> **EXERCISE DETAILS**
Write out the stretch of lines below that begins at the line with "Sys2Proof.Machine.execFrameReceived dt s" and ends at the line with "Sys2Proof.Machine.execIdent dt tag payload s", including both, exactly as given and nothing more.

> **DATASET**
========
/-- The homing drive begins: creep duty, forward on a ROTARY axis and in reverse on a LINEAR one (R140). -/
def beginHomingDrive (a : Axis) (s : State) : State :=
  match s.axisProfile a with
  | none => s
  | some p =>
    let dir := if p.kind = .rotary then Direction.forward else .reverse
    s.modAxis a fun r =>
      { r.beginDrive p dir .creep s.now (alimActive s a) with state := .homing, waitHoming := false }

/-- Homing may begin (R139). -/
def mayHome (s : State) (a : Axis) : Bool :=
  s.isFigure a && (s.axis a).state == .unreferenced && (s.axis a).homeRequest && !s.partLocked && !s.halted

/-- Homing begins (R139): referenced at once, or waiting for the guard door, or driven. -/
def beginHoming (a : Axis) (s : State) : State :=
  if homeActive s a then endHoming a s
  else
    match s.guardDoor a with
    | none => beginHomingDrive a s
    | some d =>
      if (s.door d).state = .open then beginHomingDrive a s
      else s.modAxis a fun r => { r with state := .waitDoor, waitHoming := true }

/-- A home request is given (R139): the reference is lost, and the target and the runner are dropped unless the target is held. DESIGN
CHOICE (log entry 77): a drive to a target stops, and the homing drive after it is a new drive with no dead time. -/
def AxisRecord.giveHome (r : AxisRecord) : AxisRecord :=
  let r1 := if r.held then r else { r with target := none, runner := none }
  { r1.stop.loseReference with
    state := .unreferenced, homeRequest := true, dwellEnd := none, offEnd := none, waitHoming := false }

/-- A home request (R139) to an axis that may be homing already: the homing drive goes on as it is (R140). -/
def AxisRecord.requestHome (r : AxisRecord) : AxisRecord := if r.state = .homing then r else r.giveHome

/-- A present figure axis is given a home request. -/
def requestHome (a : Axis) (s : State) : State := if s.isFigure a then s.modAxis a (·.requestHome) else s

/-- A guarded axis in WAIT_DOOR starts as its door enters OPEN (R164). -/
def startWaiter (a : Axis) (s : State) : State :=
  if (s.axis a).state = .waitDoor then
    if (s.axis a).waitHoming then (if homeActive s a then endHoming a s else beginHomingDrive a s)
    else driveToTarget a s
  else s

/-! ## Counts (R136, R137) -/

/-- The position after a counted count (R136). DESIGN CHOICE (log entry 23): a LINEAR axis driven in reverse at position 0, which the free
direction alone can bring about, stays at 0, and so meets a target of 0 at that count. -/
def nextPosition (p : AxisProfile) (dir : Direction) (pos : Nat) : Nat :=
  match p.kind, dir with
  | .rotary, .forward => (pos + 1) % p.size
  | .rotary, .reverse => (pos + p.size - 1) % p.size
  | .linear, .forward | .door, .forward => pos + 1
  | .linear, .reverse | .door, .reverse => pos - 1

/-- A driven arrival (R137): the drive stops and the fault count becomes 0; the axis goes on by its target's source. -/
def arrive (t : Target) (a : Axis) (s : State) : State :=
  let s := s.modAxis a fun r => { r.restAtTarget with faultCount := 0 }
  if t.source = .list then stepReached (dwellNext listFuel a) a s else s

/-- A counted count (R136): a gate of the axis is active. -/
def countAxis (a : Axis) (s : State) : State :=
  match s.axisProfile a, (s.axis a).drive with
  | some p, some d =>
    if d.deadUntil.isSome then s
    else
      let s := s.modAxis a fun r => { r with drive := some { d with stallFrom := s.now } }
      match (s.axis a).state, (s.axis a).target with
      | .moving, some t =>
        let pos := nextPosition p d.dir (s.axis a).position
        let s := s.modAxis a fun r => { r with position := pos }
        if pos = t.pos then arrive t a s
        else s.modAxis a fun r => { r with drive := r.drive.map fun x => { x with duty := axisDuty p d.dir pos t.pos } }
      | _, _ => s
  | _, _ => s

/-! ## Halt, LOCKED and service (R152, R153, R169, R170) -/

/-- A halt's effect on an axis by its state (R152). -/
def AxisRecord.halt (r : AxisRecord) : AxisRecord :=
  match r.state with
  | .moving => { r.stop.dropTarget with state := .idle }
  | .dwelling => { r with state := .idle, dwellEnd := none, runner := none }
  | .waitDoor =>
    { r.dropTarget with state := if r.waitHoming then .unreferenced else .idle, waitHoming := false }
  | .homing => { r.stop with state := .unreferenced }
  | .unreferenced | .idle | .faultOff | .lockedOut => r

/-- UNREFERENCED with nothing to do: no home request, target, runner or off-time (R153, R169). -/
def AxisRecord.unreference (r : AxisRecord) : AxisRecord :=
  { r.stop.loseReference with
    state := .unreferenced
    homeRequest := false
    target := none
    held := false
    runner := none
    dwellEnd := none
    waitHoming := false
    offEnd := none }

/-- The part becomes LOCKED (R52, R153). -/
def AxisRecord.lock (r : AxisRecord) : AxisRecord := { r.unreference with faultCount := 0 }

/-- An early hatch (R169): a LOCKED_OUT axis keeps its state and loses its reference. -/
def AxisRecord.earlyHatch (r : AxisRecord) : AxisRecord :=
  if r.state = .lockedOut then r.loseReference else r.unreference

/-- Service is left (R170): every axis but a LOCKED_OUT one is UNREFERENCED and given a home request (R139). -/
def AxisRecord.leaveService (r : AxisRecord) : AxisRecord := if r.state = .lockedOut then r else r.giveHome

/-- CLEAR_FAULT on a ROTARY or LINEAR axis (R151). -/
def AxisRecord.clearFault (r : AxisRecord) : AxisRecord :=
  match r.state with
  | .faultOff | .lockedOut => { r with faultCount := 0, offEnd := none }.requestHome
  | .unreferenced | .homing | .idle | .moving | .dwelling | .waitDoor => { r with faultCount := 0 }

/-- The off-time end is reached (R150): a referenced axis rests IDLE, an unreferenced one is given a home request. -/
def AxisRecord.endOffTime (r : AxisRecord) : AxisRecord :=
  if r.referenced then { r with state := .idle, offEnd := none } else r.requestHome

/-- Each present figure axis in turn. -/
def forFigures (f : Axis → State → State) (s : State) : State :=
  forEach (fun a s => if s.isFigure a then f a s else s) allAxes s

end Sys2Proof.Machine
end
========
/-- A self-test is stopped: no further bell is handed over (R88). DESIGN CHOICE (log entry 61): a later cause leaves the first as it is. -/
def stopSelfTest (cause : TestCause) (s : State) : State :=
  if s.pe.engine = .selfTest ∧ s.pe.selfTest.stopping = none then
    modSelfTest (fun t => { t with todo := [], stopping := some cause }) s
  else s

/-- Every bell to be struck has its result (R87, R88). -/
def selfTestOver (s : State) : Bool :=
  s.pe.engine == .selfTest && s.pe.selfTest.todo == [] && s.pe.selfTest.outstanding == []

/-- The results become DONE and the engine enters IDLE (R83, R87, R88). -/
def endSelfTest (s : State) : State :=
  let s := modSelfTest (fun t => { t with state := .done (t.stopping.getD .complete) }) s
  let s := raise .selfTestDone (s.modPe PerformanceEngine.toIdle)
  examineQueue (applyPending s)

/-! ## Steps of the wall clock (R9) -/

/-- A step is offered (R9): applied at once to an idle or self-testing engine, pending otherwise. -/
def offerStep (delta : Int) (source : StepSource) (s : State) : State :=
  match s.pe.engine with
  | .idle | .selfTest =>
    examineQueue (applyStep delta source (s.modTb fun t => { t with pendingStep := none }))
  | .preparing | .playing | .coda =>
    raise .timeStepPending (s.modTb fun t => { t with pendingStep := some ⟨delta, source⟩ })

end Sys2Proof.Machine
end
========
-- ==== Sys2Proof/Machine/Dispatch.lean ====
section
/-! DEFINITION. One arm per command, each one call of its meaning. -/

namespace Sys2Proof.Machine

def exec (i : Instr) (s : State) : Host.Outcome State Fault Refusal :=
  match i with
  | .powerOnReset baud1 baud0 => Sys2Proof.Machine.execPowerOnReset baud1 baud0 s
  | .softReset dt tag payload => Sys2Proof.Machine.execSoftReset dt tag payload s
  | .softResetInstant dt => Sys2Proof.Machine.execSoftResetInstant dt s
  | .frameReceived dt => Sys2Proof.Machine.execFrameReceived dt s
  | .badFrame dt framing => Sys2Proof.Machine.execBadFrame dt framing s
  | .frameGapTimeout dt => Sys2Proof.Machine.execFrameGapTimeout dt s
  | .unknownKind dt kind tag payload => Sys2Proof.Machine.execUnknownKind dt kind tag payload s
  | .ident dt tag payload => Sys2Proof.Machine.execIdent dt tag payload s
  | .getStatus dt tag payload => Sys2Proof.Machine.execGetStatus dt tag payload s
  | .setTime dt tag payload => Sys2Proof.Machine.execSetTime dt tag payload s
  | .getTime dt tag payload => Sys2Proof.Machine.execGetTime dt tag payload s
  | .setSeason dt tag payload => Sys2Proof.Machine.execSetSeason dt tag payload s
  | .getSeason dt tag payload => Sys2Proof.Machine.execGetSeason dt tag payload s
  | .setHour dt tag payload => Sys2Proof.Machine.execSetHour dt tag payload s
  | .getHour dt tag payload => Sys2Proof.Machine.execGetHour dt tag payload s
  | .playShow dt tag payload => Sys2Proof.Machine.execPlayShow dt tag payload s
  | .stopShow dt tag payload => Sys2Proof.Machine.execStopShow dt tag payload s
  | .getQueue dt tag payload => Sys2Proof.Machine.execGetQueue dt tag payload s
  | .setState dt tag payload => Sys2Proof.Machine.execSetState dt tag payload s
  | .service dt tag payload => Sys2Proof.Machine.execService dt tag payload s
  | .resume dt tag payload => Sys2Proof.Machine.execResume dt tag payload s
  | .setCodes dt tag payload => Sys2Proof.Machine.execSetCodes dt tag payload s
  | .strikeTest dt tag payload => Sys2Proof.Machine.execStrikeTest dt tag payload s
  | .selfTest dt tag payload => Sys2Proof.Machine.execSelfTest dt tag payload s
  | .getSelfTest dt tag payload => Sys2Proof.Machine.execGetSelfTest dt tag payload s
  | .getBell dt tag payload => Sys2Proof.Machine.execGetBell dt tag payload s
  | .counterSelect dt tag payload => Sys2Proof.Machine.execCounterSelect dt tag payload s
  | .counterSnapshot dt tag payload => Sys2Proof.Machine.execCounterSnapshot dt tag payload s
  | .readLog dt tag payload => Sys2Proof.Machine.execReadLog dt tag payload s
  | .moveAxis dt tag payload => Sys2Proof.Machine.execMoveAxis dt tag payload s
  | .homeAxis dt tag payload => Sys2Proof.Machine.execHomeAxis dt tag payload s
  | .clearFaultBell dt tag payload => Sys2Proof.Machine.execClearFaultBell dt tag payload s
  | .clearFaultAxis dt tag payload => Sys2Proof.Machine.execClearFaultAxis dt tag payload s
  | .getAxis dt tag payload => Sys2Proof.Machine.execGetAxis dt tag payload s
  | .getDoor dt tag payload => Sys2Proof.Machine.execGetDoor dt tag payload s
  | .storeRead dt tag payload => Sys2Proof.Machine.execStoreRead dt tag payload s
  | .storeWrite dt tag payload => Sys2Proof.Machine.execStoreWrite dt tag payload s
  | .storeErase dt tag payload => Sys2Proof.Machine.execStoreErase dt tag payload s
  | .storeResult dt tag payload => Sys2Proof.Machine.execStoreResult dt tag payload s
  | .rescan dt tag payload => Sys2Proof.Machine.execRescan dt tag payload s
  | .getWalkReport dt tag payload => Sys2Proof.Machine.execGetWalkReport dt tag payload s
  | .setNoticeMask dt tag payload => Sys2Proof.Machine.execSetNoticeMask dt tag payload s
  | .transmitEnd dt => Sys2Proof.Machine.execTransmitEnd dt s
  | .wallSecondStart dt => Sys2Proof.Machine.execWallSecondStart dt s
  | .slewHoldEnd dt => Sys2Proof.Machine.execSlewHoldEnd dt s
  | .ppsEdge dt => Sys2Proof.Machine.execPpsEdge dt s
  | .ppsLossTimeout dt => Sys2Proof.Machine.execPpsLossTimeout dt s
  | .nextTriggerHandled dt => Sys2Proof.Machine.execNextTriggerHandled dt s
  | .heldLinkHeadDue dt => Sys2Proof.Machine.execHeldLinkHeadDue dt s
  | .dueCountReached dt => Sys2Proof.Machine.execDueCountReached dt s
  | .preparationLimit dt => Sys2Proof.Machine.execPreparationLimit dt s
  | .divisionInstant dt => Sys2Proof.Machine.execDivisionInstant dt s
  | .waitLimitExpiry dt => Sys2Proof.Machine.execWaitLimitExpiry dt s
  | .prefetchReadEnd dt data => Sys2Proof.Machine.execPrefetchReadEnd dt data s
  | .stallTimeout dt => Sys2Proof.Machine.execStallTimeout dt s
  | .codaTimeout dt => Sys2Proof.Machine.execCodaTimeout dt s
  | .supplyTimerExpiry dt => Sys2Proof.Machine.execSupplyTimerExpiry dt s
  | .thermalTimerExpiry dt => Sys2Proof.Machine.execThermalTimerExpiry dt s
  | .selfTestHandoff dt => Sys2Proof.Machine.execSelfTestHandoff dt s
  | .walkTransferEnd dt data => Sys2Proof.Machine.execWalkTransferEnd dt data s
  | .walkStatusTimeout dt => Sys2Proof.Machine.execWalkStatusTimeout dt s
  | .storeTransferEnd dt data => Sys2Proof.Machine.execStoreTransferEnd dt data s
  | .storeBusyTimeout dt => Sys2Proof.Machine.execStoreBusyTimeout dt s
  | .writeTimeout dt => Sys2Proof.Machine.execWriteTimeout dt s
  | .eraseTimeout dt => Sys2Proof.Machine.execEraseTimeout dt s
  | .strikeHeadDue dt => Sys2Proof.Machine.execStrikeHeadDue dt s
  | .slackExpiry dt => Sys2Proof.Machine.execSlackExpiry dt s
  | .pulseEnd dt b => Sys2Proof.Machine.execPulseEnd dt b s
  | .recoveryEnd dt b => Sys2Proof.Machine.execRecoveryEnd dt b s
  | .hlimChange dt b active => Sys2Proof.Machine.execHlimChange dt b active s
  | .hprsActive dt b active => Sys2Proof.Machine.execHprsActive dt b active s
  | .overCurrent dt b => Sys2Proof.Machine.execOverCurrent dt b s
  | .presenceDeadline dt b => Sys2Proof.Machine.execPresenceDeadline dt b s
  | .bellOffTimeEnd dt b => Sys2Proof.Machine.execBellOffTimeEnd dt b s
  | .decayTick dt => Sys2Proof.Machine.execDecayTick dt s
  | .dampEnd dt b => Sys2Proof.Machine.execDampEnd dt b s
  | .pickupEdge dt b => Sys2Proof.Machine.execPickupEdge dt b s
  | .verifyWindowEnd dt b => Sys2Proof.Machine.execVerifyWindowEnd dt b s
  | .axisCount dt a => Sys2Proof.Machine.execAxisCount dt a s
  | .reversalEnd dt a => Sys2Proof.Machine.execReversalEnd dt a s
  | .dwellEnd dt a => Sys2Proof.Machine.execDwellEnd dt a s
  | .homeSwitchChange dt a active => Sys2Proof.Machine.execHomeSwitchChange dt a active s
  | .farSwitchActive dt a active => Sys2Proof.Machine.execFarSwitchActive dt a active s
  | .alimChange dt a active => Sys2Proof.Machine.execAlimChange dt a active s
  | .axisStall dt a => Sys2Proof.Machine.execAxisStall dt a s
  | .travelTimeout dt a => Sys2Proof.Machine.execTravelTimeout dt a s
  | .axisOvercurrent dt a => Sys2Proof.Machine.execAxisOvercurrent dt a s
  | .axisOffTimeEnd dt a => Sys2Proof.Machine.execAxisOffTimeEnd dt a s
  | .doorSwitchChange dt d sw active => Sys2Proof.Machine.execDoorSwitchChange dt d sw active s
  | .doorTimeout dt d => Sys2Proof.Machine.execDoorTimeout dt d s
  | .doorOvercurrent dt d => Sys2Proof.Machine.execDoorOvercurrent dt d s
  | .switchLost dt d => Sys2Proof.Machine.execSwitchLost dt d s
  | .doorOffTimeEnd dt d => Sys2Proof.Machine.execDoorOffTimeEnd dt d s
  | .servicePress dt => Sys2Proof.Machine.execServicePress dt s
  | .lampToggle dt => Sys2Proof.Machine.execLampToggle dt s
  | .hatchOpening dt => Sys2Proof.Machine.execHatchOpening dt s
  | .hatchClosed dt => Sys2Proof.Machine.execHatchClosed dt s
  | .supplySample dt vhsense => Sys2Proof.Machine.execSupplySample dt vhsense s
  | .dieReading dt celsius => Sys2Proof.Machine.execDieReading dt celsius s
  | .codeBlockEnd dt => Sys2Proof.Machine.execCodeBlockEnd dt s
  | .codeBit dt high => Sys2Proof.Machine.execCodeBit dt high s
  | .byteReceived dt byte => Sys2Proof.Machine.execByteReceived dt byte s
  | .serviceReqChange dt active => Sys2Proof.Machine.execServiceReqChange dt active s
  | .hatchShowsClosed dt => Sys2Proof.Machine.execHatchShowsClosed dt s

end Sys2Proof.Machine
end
========
> **ANSWER TO THE EXERCISE**
  | .frameReceived dt => Sys2Proof.Machine.execFrameReceived dt s
  | .badFrame dt framing => Sys2Proof.Machine.execBadFrame dt framing s
  | .frameGapTimeout dt => Sys2Proof.Machine.execFrameGapTimeout dt s
  | .unknownKind dt kind tag payload => Sys2Proof.Machine.execUnknownKind dt kind tag payload s
  | .ident dt tag payload => Sys2Proof.Machine.execIdent dt tag payload s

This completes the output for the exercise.